[Records drawn from a dataset]
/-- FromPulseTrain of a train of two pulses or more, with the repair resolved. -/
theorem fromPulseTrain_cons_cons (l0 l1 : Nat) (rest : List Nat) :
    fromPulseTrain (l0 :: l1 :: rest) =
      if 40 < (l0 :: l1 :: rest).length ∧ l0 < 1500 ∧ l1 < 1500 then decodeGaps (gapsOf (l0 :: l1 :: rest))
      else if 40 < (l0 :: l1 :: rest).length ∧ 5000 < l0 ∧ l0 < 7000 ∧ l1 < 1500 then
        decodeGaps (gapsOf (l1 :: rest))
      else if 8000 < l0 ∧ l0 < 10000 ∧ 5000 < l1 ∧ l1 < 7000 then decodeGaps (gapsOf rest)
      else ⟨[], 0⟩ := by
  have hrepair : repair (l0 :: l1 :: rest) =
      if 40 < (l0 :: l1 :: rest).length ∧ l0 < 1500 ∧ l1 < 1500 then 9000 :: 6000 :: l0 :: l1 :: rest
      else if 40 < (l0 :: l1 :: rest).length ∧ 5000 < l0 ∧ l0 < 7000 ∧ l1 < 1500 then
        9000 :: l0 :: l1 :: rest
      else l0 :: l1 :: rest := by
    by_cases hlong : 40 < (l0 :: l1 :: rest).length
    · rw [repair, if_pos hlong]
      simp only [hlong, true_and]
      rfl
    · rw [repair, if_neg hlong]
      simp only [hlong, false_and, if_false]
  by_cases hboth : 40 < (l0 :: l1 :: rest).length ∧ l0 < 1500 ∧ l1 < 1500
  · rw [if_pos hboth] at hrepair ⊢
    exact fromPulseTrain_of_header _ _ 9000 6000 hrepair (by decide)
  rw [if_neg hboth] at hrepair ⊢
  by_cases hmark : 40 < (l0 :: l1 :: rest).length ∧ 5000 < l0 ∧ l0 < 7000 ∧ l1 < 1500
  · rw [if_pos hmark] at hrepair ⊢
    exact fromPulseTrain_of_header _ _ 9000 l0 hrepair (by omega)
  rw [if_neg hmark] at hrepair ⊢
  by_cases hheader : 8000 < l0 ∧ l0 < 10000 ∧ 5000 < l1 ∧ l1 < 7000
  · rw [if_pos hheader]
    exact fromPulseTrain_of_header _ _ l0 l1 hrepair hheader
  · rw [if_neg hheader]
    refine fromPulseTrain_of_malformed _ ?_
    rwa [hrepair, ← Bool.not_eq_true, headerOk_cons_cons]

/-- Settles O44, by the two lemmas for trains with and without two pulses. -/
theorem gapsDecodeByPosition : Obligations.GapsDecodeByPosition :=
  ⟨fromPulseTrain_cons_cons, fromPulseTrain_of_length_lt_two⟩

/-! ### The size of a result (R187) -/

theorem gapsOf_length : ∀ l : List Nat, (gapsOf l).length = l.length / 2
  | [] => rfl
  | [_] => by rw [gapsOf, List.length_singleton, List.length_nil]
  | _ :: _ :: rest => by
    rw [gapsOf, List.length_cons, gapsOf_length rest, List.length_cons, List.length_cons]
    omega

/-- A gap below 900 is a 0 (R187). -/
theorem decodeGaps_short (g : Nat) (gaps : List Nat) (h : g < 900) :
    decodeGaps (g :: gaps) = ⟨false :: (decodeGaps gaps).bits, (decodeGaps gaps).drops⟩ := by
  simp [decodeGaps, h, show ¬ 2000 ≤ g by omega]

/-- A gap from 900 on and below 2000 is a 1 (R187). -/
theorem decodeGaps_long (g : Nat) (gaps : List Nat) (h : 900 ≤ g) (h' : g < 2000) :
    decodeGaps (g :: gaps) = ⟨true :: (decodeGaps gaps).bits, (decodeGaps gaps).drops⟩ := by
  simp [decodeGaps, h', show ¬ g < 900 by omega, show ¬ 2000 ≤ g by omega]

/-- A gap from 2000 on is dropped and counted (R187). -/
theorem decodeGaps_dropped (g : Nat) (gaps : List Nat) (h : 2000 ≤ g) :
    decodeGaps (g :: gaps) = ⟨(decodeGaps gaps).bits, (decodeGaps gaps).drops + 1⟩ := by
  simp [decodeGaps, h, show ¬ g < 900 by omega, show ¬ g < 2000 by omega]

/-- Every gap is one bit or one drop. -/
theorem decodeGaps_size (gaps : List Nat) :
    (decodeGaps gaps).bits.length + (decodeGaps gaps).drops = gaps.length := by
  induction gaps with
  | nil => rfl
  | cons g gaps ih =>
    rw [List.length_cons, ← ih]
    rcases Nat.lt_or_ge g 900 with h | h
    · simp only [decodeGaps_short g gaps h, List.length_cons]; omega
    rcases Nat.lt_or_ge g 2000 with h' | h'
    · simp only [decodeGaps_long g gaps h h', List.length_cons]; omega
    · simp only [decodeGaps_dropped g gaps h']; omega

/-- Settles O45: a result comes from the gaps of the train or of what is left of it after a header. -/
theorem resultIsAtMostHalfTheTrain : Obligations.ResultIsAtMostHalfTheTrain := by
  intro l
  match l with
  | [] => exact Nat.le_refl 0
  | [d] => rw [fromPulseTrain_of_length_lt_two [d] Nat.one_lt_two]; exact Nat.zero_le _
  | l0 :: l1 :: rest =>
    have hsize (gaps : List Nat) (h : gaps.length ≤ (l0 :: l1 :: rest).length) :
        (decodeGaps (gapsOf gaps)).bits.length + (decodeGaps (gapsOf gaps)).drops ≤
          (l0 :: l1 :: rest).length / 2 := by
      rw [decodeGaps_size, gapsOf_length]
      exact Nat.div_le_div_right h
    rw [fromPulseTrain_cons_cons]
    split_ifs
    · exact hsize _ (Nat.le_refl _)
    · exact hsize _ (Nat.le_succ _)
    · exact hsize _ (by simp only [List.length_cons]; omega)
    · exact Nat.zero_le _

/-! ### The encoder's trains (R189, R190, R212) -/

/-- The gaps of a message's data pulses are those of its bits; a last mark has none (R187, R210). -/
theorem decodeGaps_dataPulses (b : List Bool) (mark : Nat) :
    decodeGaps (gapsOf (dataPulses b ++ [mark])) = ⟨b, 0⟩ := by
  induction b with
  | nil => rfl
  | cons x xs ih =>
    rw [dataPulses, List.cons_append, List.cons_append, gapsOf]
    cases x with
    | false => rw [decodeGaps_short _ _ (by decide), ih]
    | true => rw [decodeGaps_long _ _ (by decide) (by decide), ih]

→ TASK TO COMPLETE
Among the entries above, copy exactly only the lines starting with the one containing "exact fromPulseTrain_of_header _ _ 9000 l0" and going through the one containing "rw [if_neg hheader]", both ends included.

→ SOLUTION FOR THIS TASK
    exact fromPulseTrain_of_header _ _ 9000 l0 hrepair (by omega)
  rw [if_neg hmark] at hrepair ⊢
  by_cases hheader : 8000 < l0 ∧ l0 < 10000 ∧ 5000 < l1 ∧ l1 < 7000
  · rw [if_pos hheader]
    exact fromPulseTrain_of_header _ _ l0 l1 hrepair hheader
  · rw [if_neg hheader]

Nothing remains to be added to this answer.